New Report Shows Oklahoma City's Road Conditions Cost Drivers Nearly $1,000 Per Year
A new report out Thursday morning says 45 percent of Oklahoma City's roads are in poor condition.
“That’s taking a toll on [drivers’] wallets each year, to the tune of about $917 annual in what we call ‘extra-vehicle operating costs’,” said Carolyn Kelly with the transportation research group TRIP. “And those are essentially the ways rough roads beat up your vehicle.”
The report ranks Oklahoma City 16th-worst in the nation for road conditions, and fifth-worst when it comes to cost for drivers to travel on the roads.
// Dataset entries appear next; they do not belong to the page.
-- ==== Sys2Proof/Machine/Dispatch.lean ====
section
/-! DEFINITION. Machine/Dispatch.lean: the meaning of each command, one arm per constructor. -/

namespace Sys2Proof.Machine
open Sys2Proof
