/-- A flit time sends the item, the replay, the data or the NULL that is due, in that order. The codewords that a receiver takes
are kept until a flit is whole; the flit is then taken, or, where it overruns the edge FIFO, counted and lost. An unacknowledged
flit that times out is replayed. Vager releases a control message whose port has stopped counting late, and the first message once
no counted port can send an earlier one. -/
def Obligations.FlitAndMergeCommandsComplete : Prop :=
  (∀ (s t : State) (v : Bool) (p : Die), 2 ≤ s.linkState v p → s.linkState v p ≤ 5 → s.sendCtl v p = some t →
    exec (.flitTransmit v p) s = .next t) ∧
  (∀ (s t : State) (v : Bool) (p : Die), s.carriesData v p = true → 2 ≤ s.linkState v p → s.linkState v p ≤ 5 →
    s.sendCtl v p = none → s.sendReplay v p = some t → exec (.flitTransmit v p) s = .next t) ∧
  (∀ (s t : State) (v : Bool) (p : Die), s.carriesData v p = true → 2 ≤ s.linkState v p → s.linkState v p ≤ 5 →
    s.sendCtl v p = none → s.sendReplay v p = none → s.sendData v p = some t → exec (.flitTransmit v p) s = .next t) ∧
  (∀ (s : State) (v : Bool) (p : Die), 2 ≤ s.linkState v p → s.linkState v p ≤ 5 → s.sendCtl v p = none →
    s.carriesData v p = false ∨ (s.sendReplay v p = none ∧ s.sendData v p = none) →
    exec (.flitTransmit v p) s = .next (s.sendFlit v p [] (s.link v p).nextSeq false 2)) ∧
  (∀ (s : State) (v : Bool) (p : Die) (f : FlitIn), 2 ≤ s.linkState v p → s.linkState v p ≤ 5 →
    ((s.takeWords v p f).link v p).nextFlit = none → exec (.flitRx v p f) s = .next (s.takeWords v p f)) ∧
  (∀ (s u : State) (v : Bool) (p : Die) (f : FlitIn) (cws : List Nat) (ok : Bool) (rest : List RxWord),
    2 ≤ s.linkState v p → s.linkState v p ≤ 5 → u = s.takeWords v p f → (u.link v p).nextFlit = some (cws, ok, rest) →
    exec (.flitRx v p f) s = .next (if f.overrun = true
      then (u.setLink v p { u.link v p with rxWords := rest }).edgeOverrun v p
      else (u.setLink v p { u.link v p with rxWords := rest }).takeFlit v p cws ok)) ∧
  (∀ (s : State) (v : Bool) (p : Die) (f : SentFlit) (l : List SentFlit), (s.link v p).replay = f :: l → s.carriesData v p = true →
    exec (.replayTimeout v p) s = .next (s.takeNak v p f.seq none)) ∧
  (∀ (s : State) (m : CtlMsg),
    s.vager.merge.find? (fun m => s.mustGo m) = some m →
    exec .controlMergeRelease s = .next ((s.setVager { s.vager with merge := s.vager.merge.erase m }).releaseLate m)) ∧
  (∀ (s u : State) (m : CtlMsg),
    s.vager.merge.find? (fun m => s.mustGo m) = none →
    s.mergeHead = some m → s.marksReach m = true →
    u = s.setVager { s.vager with merge := s.vager.merge.erase m, lastRelease := some m.qtime } →
    exec .controlMergeRelease s =
      .next ((u.batchWindow (u.extend m.qtime)).deliverControl m (u.extend m.qtime))) ∧
  (∀ (s u v : State) (p : Die), u = s.setLink true p { s.link true p with counted := false } →
    v = u.setVager { u.vager with merge := u.vager.merge.filter fun m => !(m.port == p.val && !u.pairing m.port) } →
    exec (.mergeStallExpiry p) s =
      .next ((u.vager.merge.filter fun m => m.port == p.val && !u.pairing m.port).foldl (fun s m => s.releaseLate m) v))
“That includes the cost of accelerated depreciation, increased maintenance when you hit a pothole and have to go see your mechanic,” Kelly said. “It’s also the cost of additional fuel consumption and tire wear as a result of getting jostled around every day on the road.”
Tulsa’s road conditions ranked 17th-worst, and cost drivers roughly $928 per year.
TRIP says the study examined urban pavement conditions, transportation funding, trends, and economic development in urban areas with populations greater than 250,000. In large urban areas with more than 500,000 residents, the study looked at vehicle operating costs (VOC) specifically.
Chuck Mai, a spokesman with AAA Oklahoma, called the rankings “distressing.”
“They’re further evidence of compromised safety on the road, of motorists’ depleted pocketbooks, and of commerce being negatively impacted,” Mai said in a statement. “While the Oklahoma Legislature recently stepped up to increase transportation funding, providing resources which ODOT has spent judiciously and effectively, the TRIP report demonstrates that more dollars must be forthcoming at the local, state and federal levels if we expect these rankings to improve."